/-! ### The frame assembler -/

theorem State.offerFrame_frame (s : State) (c : Chan) (ps : List Piece) :
    Frame [.frames, .asm, .dev] s (s.offerFrame c ps) := by
  have base : ∀ q : List FrameEntry, Frame [.frames, .asm, .dev] s { s with frames := q } := by
    intro q p hp; cases p <;> first | exact absurd (by decide) hp | rfl
  unfold State.offerFrame
  split
  · exact .ite ((base _).andThen (State.modAsm_frame _ _ _))
      (((State.modAsm_frame s _ _).widen).andThen (State.latch_frame _ _))
  · exact .refl s

theorem State.placePiece_frame (s : State) (c : Chan) (k : Nat) (x : Piece) :
    Frame [.frames, .asm, .dev] s (s.placePiece c k x) := by
  unfold State.placePiece
  exact .ite ((State.modAsm_frame s _ _).widen)
    (((State.modAsm_frame s _ _).widen).andThen (State.offerFrame_frame _ _ _))

theorem State.placeFillers_frame (s : State) (c : Chan) (e : BitVec 4) (n : Nat) :
    Frame [.frames, .asm, .dev] s (s.placeFillers c e n) := by
  induction n generalizing s e with
  | zero => exact .refl s
  | succ n ih => exact (s.placePiece_frame _ _ _).trans (ih _ _)

theorem State.acceptAudio_frame (s : State) (c : Chan) (q : BitVec 4) (x : Vector Sample 32) (n : Nat) :
    Frame [.frames, .asm, .dev, .chanConds, .chans] s (s.acceptAudio c q x n) := by
  unfold State.acceptAudio
  extract_lets shown filled
  have h : Frame [.frames, .asm, .dev, .chanConds, .chans] s shown := .ite (.refl s) ((s.latchCellLoss_frame c).widen)
  exact ((h.andThen (State.placeFillers_frame _ _ _ _)).andThen (State.placePiece_frame _ _ _ _)).andThen
    (State.startIdleTimer_frame _ _)

/-! ### The channel control unit -/

/-- The items a change of a channel and its letter can reach. -/
abbrev channelParts : List Part :=
  [.chans, .takes, .writer, .reports, .letters, .steps, .emitter, .ret, .dev, .ctl, .pool, .asm, .frames, .stretch]

theorem State.restartAbandon_frame (s : State) (c : Chan) : Frame [.chans] s (s.restartAbandon c) := by
  unfold State.restartAbandon
  exact .ite (State.modChan_frame s _ _) (.refl s)

theorem State.startRecording_frame (s : State) (c : Chan) :
    Frame [.letters, .letterNo, .chans, .ctx, .takes, .asm] s (s.startRecording c) := by
  have h1 : Frame [.letters, .letterNo, .chans, .ctx, .takes, .asm] s (s.openForRecord c) := by
    unfold State.openForRecord
    split
    · split
      · exact (s.openLetterIn_frame _ _).widen
      · exact .refl s
    · exact .refl s
  have h2 : ∀ x : State, Frame [.letters, .letterNo, .chans, .ctx, .takes, .asm] x (x.editForRecord c) := by
    intro x
    unfold State.editForRecord
    split
    · exact .refl x
    · split
      · exact (x.recordStart_frame _ _ _).widen
      · exact .refl x
  have h3 : ∀ x : State, Frame [.letters, .letterNo, .chans, .ctx, .takes, .asm] x (x.enterRecording c) := fun x =>
    ((State.modChan_frame x _ _).widen).andThen (State.modAsm_frame _ _ _)
  exact (h1.trans (h2 _)).trans (h3 _)

theorem State.submitAndAck_frame (s : State) (c : Chan) (p : Fin 4) : Frame channelParts s (s.submitAndAck c p) :=
  (((s.submitLetter_frame c p false).widen).andThen (State.ackWith_frame _ _ _ _ _ _ _)).andThen (State.emit_frame _)

theorem State.flushBuffer_frame (s : State) (c : Chan) : Frame [.asm, .stretch, .writer] s (s.flushBuffer c) :=
  ((State.modAsm_frame s _ _).widen).andThen (State.abandonStretch_frame _ _)

theorem State.flushChannel_frame (s : State) (c : Chan) :
    Frame [.asm, .stretch, .writer, .frames] s (s.flushChannel c) := by
  have base : ∀ (x : State) (q : List FrameEntry), Frame [.frames] x { x with frames := q } := by
    intro x q p hp; cases p <;> first | exact absurd (by decide) hp | rfl
  exact ((s.flushBuffer_frame c).widen).andThen (base _ _)

theorem State.discardLetter_frame (s : State) (c : Chan) :
    Frame [.asm, .stretch, .writer, .frames, .letters, .takes, .reports, .chans] s (s.discardLetter c) := by
  unfold State.discardLetter
  extract_lets flushed
  have h : Frame [.asm, .stretch, .writer, .frames, .letters, .takes, .reports, .chans] s flushed :=
    (s.flushChannel_frame c).widen
  refine Frame.andThen (h.trans ?_) (State.toIdle_frame _ _)
  split
  · exact (State.freeLetter_frame _ _).widen
  · exact .refl _

theorem State.settleSegment_frame (s : State) (c : Chan) (t : TakeId) :
    Frame [.letters, .takes, .writer, .reports, .chans] s (s.settleSegment c t) := by
  unfold State.settleSegment
  exact .ite (((s.dropEmptySegment_frame c t).widen).andThen (State.modChan_frame _ _ _))
    ((State.modChan_frame s _ _).widen)

theorem State.completeStop_frame (s : State) (c : Chan) (t : TakeId) : Frame channelParts s (s.completeStop c t) := by
  unfold State.completeStop
  extract_lets settled stopped
  have h : Frame channelParts s settled := (s.settleSegment_frame c t).widen
  split
  · exact ((h.andThen (State.toStopped_frame _ _)).andThen (State.setPending_frame _ _ _)).andThen
      (State.ack_frame _ _ _ _)
  · exact ((h.andThen (State.toStopped_frame _ _)).andThen (State.setPending_frame _ _ _)).andThen
      (State.offerState_frame _ _ _ _ _)
  · exact h.andThen (State.submitAndAck_frame _ _ _)
  · exact h.andThen (State.toStopped_frame _ _)

theorem State.padStretch_frame (s : State) (c : Chan) : Frame [.frames, .asm, .dev] s (s.padStretch c) := by
  unfold State.padStretch
  exact .ite (.refl s) (((State.modAsm_frame s _ _).widen).andThen (State.offerFrame_frame _ _ _))

theorem State.handOver_frame (s : State) (c : Chan) (t : TakeId) (n : Nat) :
    Frame channelParts s (s.handOver c t n) := by
  unfold State.handOver
  extract_lets m
  exact .ite (s.completeStop_frame c t) (.ite (((s.setStretch_frame _ _).widen).andThen (State.modWriter_frame _ _))
    ((s.setStretch_frame _ _).widen))

theorem State.closeStretch_frame (s : State) (c : Chan) : Frame channelParts s (s.closeStretch c) := by
  unfold State.closeStretch
  extract_lets padded
  have h : Frame channelParts s padded := (s.padStretch_frame c).widen
  split
  · exact (h.andThen (State.modAsm_frame _ _ _)).andThen (State.handOver_frame _ _ _ _)
  · exact h

theorem State.beginStop_frame (s : State) (c : Chan) (p : PendingAction) : Frame channelParts s (s.beginStop c p) :=
  ((State.modChan_frame s _ _).widen).andThen (State.closeStretch_frame _ _)

theorem State.endRecording_frame (s : State) (c : Chan) (t : TakeId) :
    Frame [.asm, .stretch, .writer, .letters, .takes, .reports, .chans] s (s.endRecording c t) :=
  (((((s.flushBuffer_frame c).widen).andThen (State.dropEmptySegment_frame _ _ _)).andThen
    (State.clearCont_frame _ _)).andThen (State.toStopped_frame _ _)).andThen (State.setPending_frame _ _ _)

theorem State.stopAtChannel_frame (s : State) (c : Chan) (t : TakeId) (r : StateReport) :
    Frame channelParts s (s.stopAtChannel c t r) := by
  unfold State.stopAtChannel
  extract_lets stopped told
  have h : Frame channelParts s told :=
    ((s.endRecording_frame c t).widen).andThen (State.offerState_frame _ _ _ _ _)
  split
  · split
    · exact h.andThen (State.ack_frame _ _ _ _)
    · exact h.andThen (State.submitAndAck_frame _ _ _)
    · exact h
  · exact h

theorem State.takeControl_frame {ps : List Part} (s : State) (i : Instr) (c : Chan) (code : Byte)
    (accepts : List ChanState) (act : State → State) (h : ∀ x, Frame ps x (act x)) :
    Frame (.handed :: .chans :: .ret :: .dev :: ps) s (s.takeControl i c code accepts act) := by
  have sub : ∀ {x y : State}, Frame [.handed, .chans, .ret, .dev] x y →
      Frame (.handed :: .chans :: .ret :: .dev :: ps) x y := fun k p hp => k p fun hq => hp (by
        simp only [List.mem_cons, List.not_mem_nil, or_false] at hq; rcases hq with h | h | h | h <;> simp [h])
  unfold State.takeControl
  extract_lets taken
  have ht : Frame [.handed, .chans, .ret, .dev] s taken :=
    ((s.takeCell_frame i).widen).andThen (State.restartAbandon_frame _ _)
  split
  · exact sub (ht.andThen (State.ack_frame _ _ _ _))
  · exact (sub ht).trans fun p hp => h _ p fun hq => hp (by simp [hq])

/-! ### The management unit -/

theorem State.takeMgmt_frame {ps : List Part} (s : State) (i : Instr) (m : Mgmt) (code : Byte) (early : Bool)
    (act : State → State) (h : ∀ x, Frame ps x (act x)) :
    Frame (.handed :: .ret :: .dev :: ps) s (s.takeMgmt i m code early act) := by
  have sub : ∀ {x y : State}, Frame [.handed, .ret, .dev] x y → Frame (.handed :: .ret :: .dev :: ps) x y :=
    fun k p hp => k p fun hq => hp (by
      simp only [List.mem_cons, List.not_mem_nil, or_false] at hq; rcases hq with h | h | h | h <;> simp [h])
  unfold State.takeMgmt
  extract_lets taken
  have ht : Frame [.handed, .ret, .dev] s taken := (s.takeCell_frame i).widen
  split
  · split
    · exact sub (ht.andThen (State.reply_frame _ _ _ _ _))
    · exact (sub ht).trans fun p hp => h _ p fun hq => hp (by simp [hq])
  · exact sub ((ht.andThen (State.latch_frame _ _)).andThen (State.reply_frame _ _ _ _ _))

theorem State.clearChannel_frame (s : State) (c : Chan) :
    Frame [.asm, .stretch, .writer, .frames, .letters, .takes, .reports, .chans, .chanConds, .ctx] s
      (s.clearChannel c) := by
  have h : Frame [.asm, .stretch, .writer, .frames, .letters, .takes, .reports, .chans, .chanConds, .ctx] s
      (s.clearLetter c) := by
    unfold State.clearLetter
    exact .ite ((s.flushChannel_frame c).widen) ((s.discardLetter_frame c).widen)
  exact ((h.andThen (State.modChanConds_frame _ _ _)).andThen (State.modAsm_frame _ _ _)).andThen
    (State.modCtx_frame _ _ _)

end Sys2Proof.Machine
end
——————————
Task brief: Which lines contain "TakeId"? Copy each of them from the listing.

Written response:
theorem State.settleSegment_frame (s : State) (c : Chan) (t : TakeId) :
theorem State.completeStop_frame (s : State) (c : Chan) (t : TakeId) : Frame channelParts s (s.completeStop c t) := by
theorem State.handOver_frame (s : State) (c : Chan) (t : TakeId) (n : Nat) :
theorem State.endRecording_frame (s : State) (c : Chan) (t : TakeId) :
theorem State.stopAtChannel_frame (s : State) (c : Chan) (t : TakeId) (r : StateReport) :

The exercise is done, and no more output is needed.